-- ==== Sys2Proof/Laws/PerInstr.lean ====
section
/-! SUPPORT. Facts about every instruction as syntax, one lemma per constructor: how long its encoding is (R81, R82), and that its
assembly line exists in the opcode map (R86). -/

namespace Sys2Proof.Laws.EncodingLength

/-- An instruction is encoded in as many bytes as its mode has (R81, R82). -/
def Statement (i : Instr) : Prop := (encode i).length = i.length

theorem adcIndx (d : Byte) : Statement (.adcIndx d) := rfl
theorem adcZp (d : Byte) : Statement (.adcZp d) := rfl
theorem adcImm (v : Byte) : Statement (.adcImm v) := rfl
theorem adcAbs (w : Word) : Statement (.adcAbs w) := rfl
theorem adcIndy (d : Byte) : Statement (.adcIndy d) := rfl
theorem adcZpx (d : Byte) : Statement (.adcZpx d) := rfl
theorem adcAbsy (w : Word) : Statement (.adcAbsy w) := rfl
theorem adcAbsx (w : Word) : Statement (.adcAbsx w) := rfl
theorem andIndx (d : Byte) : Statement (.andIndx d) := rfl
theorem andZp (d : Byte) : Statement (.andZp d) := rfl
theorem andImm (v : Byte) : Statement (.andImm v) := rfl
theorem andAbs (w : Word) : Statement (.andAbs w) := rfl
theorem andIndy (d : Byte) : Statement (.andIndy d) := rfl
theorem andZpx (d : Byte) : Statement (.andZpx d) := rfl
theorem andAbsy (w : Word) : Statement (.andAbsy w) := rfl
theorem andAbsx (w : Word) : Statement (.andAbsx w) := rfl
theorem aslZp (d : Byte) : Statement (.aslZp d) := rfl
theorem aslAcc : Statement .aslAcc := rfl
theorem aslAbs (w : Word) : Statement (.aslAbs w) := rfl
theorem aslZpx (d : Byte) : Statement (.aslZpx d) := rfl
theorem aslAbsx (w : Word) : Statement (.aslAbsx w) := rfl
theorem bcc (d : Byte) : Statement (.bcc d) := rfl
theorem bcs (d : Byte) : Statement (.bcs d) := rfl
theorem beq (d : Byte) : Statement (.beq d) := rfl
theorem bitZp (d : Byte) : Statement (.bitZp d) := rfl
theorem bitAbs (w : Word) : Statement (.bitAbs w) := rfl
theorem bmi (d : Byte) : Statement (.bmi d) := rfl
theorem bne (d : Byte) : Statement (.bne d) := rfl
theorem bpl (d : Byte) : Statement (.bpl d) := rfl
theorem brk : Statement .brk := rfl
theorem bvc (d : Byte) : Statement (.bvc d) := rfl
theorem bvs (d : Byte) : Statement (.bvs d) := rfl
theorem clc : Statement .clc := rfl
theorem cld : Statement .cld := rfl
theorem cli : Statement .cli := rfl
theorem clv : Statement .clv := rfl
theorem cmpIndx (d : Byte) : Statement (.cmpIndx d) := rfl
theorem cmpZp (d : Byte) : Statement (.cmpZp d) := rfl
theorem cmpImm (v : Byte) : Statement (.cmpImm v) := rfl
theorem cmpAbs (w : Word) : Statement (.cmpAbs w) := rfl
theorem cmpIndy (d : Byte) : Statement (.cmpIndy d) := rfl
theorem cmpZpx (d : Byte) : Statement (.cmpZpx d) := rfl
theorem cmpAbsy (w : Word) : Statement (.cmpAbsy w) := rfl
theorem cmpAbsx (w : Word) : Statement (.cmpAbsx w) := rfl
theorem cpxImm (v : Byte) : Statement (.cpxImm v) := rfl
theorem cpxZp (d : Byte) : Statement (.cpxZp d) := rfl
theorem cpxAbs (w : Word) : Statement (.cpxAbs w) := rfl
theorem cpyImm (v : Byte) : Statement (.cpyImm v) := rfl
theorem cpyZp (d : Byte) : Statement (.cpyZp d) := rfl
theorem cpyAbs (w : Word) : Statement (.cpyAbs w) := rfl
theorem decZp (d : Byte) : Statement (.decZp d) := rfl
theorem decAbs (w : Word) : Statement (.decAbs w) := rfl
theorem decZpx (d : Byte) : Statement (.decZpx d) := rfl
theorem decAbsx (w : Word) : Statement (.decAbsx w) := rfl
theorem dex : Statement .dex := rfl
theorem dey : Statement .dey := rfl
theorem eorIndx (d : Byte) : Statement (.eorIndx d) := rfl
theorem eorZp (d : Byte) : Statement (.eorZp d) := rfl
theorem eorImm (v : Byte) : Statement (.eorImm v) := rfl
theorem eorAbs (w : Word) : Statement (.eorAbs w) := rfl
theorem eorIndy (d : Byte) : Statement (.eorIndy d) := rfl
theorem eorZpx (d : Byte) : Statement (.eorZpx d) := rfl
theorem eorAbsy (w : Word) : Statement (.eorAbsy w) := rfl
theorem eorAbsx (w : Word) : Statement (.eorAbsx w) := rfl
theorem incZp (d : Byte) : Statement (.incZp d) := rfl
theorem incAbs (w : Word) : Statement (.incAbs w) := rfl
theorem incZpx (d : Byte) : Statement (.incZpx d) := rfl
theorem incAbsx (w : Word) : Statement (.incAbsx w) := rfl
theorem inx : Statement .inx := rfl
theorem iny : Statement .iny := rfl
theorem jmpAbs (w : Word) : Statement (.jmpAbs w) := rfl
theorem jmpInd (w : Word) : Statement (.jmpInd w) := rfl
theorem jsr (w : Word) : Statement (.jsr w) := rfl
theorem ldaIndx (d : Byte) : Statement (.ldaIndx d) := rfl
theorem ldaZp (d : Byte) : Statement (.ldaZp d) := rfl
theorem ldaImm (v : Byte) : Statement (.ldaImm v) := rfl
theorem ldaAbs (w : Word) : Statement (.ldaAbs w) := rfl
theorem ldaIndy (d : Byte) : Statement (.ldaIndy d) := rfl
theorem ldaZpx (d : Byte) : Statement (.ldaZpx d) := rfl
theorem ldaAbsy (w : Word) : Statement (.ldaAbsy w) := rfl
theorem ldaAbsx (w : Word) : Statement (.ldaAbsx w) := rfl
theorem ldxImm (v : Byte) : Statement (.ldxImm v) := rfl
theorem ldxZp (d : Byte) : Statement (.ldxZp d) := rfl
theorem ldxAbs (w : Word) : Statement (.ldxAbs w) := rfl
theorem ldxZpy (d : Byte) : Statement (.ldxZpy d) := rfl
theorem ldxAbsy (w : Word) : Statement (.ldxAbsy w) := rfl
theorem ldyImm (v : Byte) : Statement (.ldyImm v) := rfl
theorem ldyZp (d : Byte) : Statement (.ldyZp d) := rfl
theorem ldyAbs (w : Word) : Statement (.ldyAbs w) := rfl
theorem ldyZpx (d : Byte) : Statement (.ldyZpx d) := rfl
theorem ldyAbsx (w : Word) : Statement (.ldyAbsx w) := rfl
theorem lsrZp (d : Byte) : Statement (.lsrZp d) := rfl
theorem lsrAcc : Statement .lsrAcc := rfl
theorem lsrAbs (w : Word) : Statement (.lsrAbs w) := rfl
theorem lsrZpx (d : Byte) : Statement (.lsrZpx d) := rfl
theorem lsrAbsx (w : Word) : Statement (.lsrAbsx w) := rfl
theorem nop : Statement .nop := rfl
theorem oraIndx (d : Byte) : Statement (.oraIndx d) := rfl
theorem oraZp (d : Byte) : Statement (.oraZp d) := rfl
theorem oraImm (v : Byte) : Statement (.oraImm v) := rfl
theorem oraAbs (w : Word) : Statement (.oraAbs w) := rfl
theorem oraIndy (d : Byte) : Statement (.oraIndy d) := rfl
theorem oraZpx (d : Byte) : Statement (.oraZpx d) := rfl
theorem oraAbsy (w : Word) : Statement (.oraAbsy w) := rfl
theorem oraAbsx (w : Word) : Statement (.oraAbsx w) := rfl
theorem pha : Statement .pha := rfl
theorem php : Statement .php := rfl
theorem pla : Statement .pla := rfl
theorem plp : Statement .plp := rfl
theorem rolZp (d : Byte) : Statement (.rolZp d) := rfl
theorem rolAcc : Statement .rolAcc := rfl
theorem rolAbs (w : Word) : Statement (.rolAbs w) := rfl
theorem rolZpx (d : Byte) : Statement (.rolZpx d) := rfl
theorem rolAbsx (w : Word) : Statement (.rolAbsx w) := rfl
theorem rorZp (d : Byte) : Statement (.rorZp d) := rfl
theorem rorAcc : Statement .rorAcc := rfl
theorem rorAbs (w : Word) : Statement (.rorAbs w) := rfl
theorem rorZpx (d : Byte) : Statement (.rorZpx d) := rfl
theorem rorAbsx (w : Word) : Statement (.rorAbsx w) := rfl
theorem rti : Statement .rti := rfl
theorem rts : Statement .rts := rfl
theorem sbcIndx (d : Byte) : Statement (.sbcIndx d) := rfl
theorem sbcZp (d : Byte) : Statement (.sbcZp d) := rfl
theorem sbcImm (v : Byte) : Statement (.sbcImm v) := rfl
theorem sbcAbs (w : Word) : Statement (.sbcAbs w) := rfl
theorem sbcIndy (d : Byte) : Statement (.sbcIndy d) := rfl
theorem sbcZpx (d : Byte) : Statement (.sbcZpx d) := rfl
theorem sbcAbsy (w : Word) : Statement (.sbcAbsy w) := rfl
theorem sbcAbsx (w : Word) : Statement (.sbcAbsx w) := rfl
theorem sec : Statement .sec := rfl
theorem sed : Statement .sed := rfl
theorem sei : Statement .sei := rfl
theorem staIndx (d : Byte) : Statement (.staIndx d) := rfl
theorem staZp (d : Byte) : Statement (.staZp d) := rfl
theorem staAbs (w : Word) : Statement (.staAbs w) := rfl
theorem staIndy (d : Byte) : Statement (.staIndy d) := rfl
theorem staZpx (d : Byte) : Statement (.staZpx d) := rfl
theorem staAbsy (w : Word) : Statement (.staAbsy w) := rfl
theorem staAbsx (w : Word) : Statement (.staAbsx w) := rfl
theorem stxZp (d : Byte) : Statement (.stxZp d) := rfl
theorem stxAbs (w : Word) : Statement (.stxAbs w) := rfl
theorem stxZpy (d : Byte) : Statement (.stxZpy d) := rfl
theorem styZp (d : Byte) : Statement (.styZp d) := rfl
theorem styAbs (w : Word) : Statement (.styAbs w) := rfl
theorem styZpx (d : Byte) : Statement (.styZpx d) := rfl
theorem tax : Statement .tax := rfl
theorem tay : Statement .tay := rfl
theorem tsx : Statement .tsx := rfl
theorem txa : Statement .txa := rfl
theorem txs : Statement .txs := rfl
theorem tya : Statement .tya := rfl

☆ ☆ ☆ ☆

WHAT IS REQUIRED >>
From the records above, return each line where "Laws" occurs.

OUTPUT FOR THIS EXERCISE >>
-- ==== Sys2Proof/Laws/PerInstr.lean ====
namespace Sys2Proof.Laws.EncodingLength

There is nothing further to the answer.